*** Opening SOURCE INFORMATION ***

-- ==== Sys2Proof/Machine/Phasor.lean ====
section
/-! DEFINITION. The Phasor Engine (R202 to R221): running sums, off-nominal correction, derived records, result areas,
folds and rollback. -/
namespace Sys2Proof.Machine

/-! ### Tables (R233): by 8192 × table + index -/

/-- The words of a PHE table entry: 0 channel, 1 harmonic set, 2 phase set, 3 zone, 4 term, 5 loop, 6 group. -/
def State.pheEnt (s : State) (t i : Nat) : List Nat := Tbl.get [] (8192 * t + i) s.phe.tab
/-- The entries of one PHE table, with their indices. -/
def State.pheAll (s : State) (t : Nat) : List (Nat × List Nat) :=
  (s.phe.tab.filter (fun p => p.1 / 8192 = t)).map (fun p => (p.1 % 8192, p.2))
/-- EN of a channel entry. -/
def pcEn (w : List Nat) : Bool := wbit w 0 63
/-- GROUP of a channel entry, none without GROUP_EN. -/
def pcGroup (w : List Nat) : Option Nat := if wbit w 0 56 then some (wbits w 0 62 57) else none
/-- HSET of a channel entry. -/
def pcHset (w : List Nat) : Nat := wbits w 0 55 52
/-- The orders of a harmonic set, in slot order, unused ones 0. -/
def hsOrders (w : List Nat) : List Nat := [wbits w 0 63 59, wbits w 0 58 54, wbits w 0 53 49, wbits w 0 48 44]
/-- The three channels of a phase set. -/
def psChans (w : List Nat) : List Nat := [wbits w 0 60 48, wbits w 0 44 32, wbits w 0 28 16]
/-- Terms of a zone. -/
def znTerms (w : List Nat) : Nat := wbits w 0 59 55 + 1
/-- HORD of a zone. -/
def znHord (w : List Nat) : Nat := wbits w 0 54 50
/-- The term entries of a zone, in order. -/
def State.zoneTerms (s : State) (w : List Nat) : List (List Nat) :=
  (List.range (znTerms w)).map (fun j => s.pheEnt 4 (wbits w 0 49 37 + j))
/-- The channels that a term reads. -/
def State.termChans (s : State) (t : List Nat) : List Nat :=
  if wbit t 0 63 then psChans (s.pheEnt 2 (wbits t 0 56 44)) else [wbits t 0 56 44]
/-- The harmonic orders of a channel. -/
def State.ordersOf (s : State) (c : Nat) : List Nat :=
  let h := pcHset (s.pheEnt 0 c)
  if h = 0 then [] else hsOrders (s.pheEnt 1 h)
/-- Whether a global channel lies in a lattice's range. -/
def State.inLat (s : State) (l c : Nat) : Bool := decide (s.chBase l ≤ c) && decide (c < s.chBase l + s.chCount l)
/-- The phase sets of a lattice. -/
def State.setsOf (s : State) (l : Nat) : List (Nat × List Nat) :=
  (s.pheAll 2).filter (fun p => wbit p.2 0 63 && s.inLat l ((psChans p.2).headD 0))
/-- The zones of a lattice. -/
def State.zonesOf (s : State) (l : Nat) : List (Nat × List Nat) :=
  (s.pheAll 3).filter (fun p => wbit p.2 0 63 && ((s.zoneTerms p.2).head?.map (fun t => s.inLat l ((s.termChans t).headD 0))).getD false)
/-- The loops of a lattice. -/
def State.loopsOf (s : State) (l : Nat) : List (Nat × List Nat) :=
  (s.pheAll 5).filter (fun p => wbit p.2 0 63 && s.inLat l ((psChans (s.pheEnt 2 (wbits p.2 0 59 49))).headD 0))
/-- The frequency groups of a lattice. -/
def State.groupsOf (s : State) (l : Nat) : List (Nat × List Nat) :=
  (s.pheAll 6).filter (fun p => wbit p.2 0 63 && wbits p.2 0 62 61 == l)
/-- The channels of a lattice with a harmonic set, in channel order. -/
def State.harmChans (s : State) (l : Nat) : List Nat :=
  ((List.range (s.chCount l)).map (· + s.chBase l)).filter (fun c => pcHset (s.pheEnt 0 c) != 0)

/-! ### Sums and phasors (R204, R205) -/

/-- The angle 2π m / w in fixed point. -/
def turn (m w : Nat) : Int := 2 * fxPi * m / w
/-- tw_re(m) and tw_im(m): exact values rounded once, ties away from zero (R204). -/
def twiddle (m w : Nat) : Int × Int :=
  (divAway (2 ^ 30 * fxCos (turn (m % w) w)) (2 ^ 400), divAway (-(2 ^ 30) * fxSin (turn (m % w) w)) (2 ^ 400))

/-- The value of a channel as it enters the sums: INVALID enters as 0 (R213). -/
def LVal.entering (v : LVal) : Int := if v.cls = 2 then 0 else v.v

/-- The raw phasor of a bin (R205). -/
def rawPhasor (sum : Sum) (m w : Nat) (volt : Bool) : C32 :=
  let cw := f32rat 2 ((if volt then 100 else 1000) * w * 2 ^ 30)
  let rot : C32 := ⟨f32fx (fxCos (turn m w)), f32fx (fxSin (turn m w))⟩
  ((⟨f32int sum.re, f32int sum.im⟩ : C32).mul rot).scale cw

/-- rms over the window (R205). -/
def rmsOf (sq : Int) (w : Nat) (volt : Bool) : F32 :=
  f32sqrt (f32mul (f32int sq) (f32rat 1 ((if volt then 10000 else 1000000) * w)))

/-! ### Off-nominal correction (R208) -/

/-- d(a) = sin(a w / 2) / (w sin(a / 2)) in binary64, d(0) = 1. -/
def dirichlet (a w : Nat) : Nat :=
  if fmt64.eq a 0 then fmt64.round false 1 1
  else
    let two := fmt64.round false 2 1
    let wf := fmt64.round false w 1
    fmt64.div (fmt64.sin (fmt64.div (fmt64.mul a wf) two)) (fmt64.mul wf (fmt64.sin (fmt64.div a two)))

/-- k1 and k2 of a bin at a frequency given as binary32, and whether the correction is left out (R208). -/
def corrCoefs (f : F32) (h w rate : Nat) : C32 × C32 × Bool :=
  let one : C32 := ⟨f32rat 1 1, 0⟩
  let i := fun (n : Nat) => fmt64.round false n 1
  let fw := fmt64.mul (fmt32.conv fmt64 f.toNat) (i w)
  let tp := fmt64.mul (fmt64.ofFx (2 * fxPi)) (i h)
  let den := fmt64.mul (i rate) (i w)
  let am := fmt64.div (fmt64.mul tp (fmt64.sub fw (i rate))) den
  let ap := fmt64.div (fmt64.mul tp (fmt64.add fw (i rate))) den
  if fmt64.eq am 0 then (one, ⟨0, 0⟩, false)
  else
    let dm := dirichlet am w
    let dp := dirichlet ap w
    let dd := fmt64.sub (fmt64.mul dm dm) (fmt64.mul dp dp)
    let u := fmt64.round false (w - 1) 2
    let cvt := fun (x : Nat) => BitVec.ofNat 32 (fmt64.conv fmt32 x)
    let tm := fmt64.mul am u
    let tq := fmt64.mul ap u
    let k1 : C32 := ⟨cvt (fmt64.div (fmt64.mul dm (fmt64.cos tm)) dd), cvt (fmt64.div (fmt64.mul dm (fmt64.sin tm)) dd)⟩
    let nd := fmt64.neg dp
    let k2 : C32 := ⟨cvt (fmt64.div (fmt64.mul nd (fmt64.cos tq)) dd), cvt (fmt64.div (fmt64.mul nd (fmt64.sin tq)) dd)⟩
    let fin := fun (x : F32) => fmt32.finite x.toNat
    if fmt64.lt (fmt64.abs dd) (fmt64.round false 1 1024) || !(fin k1.re && fin k1.im && fin k2.re && fin k2.im)
    then (one, ⟨0, 0⟩, true) else (k1, k2, false)

/-- f32(1/sqrt(2)). -/
def f32invSqrt2 : F32 := f32fx (isqrt (2 ^ 799) : Nat)

/-- x_h = (k1 z + k2 conj z) f32(1/sqrt 2). -/
def corrected (k : C32 × C32 × Bool) (z : C32) : C32 :=
  ((k.1.mul z).add (k.2.1.mul z.conj)).scale f32invSqrt2

/-! ### One instant -/

/-- The corrected phasors of one channel: x_1 first, then one per order slot (0 where unused), with rms. -/
structure ChanX where
  x1 : C32 := {}
  xh : List (Nat × C32) := []
  rms : F32 := 0
  r : Rec := {}
  deriving DecidableEq, Repr

/-- The frequency that corrects a channel at this instant: its group's f_g(N − 1), else F_NOM (R210). A group of another lattice,
which the rule gives a channel none of, corrects it with F_NOM (DESIGN CHOICE, log 282). -/
def State.corrFreq (s : State) (l : Nat) (p : PheLat) (c : Nat) : F32 :=
  match pcGroup (s.pheEnt 0 c) with
  | some g => (Tbl.get ({ f := f32rat (s.fNom l) 1 } : Group) g p.groups).f
  | none => f32rat (s.fNom l) 1

/-- The sums of a lattice after the values of an instant (R204). -/
def State.sumStep (s : State) (l n : Nat) (vals : List (Nat × LVal)) (p : PheLat) : PheLat :=
  let w := s.winLen l
  let p := { p with count := p.count + 1 }
  vals.foldl (fun p v =>
    let c := s.chBase l + v.1
    if !pcEn (s.pheEnt 0 c) then p
    else
      let xn := v.2.entering
      let xo := if w ≤ n then (s.confVal l (n - w) v.1).entering else 0
      let sums := (1 :: (s.ordersOf c).filter (fun h => h != 0)).foldl (fun t h =>
        let tw := twiddle (h * n % w) w
        Tbl.mod {} (32 * c + h) (fun x : Sum => ⟨x.re + (xn - xo) * tw.1, x.im + (xn - xo) * tw.2⟩) t) p.sums
      { p with sums := sums, sq := Tbl.mod 0 c (fun q => q + xn ^ 2 - xo ^ 2) p.sq }) p

/-- The values of a channel offset over the window at N, the instant's own first. -/
def State.window (s : State) (l n j : Nat) (v : LVal) : List LVal :=
  v :: (List.range (s.winLen l - 1)).map (fun i => if i + 1 ≤ n then s.valAt l (n - 1 - i) j else LVal.none false)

*** Closing SOURCE INFORMATION ***

Above are the entries. Copy exactly the part that opens with the line containing "groups of a lattice. -/" and closes with the line containing "def twiddle (m", and no more.

/-- The frequency groups of a lattice. -/
def State.groupsOf (s : State) (l : Nat) : List (Nat × List Nat) :=
  (s.pheAll 6).filter (fun p => wbit p.2 0 63 && wbits p.2 0 62 61 == l)
/-- The channels of a lattice with a harmonic set, in channel order. -/
def State.harmChans (s : State) (l : Nat) : List Nat :=
  ((List.range (s.chCount l)).map (· + s.chBase l)).filter (fun c => pcHset (s.pheEnt 0 c) != 0)

/-! ### Sums and phasors (R204, R205) -/

/-- The angle 2π m / w in fixed point. -/
def turn (m w : Nat) : Int := 2 * fxPi * m / w
/-- tw_re(m) and tw_im(m): exact values rounded once, ties away from zero (R204). -/
def twiddle (m w : Nat) : Int × Int :=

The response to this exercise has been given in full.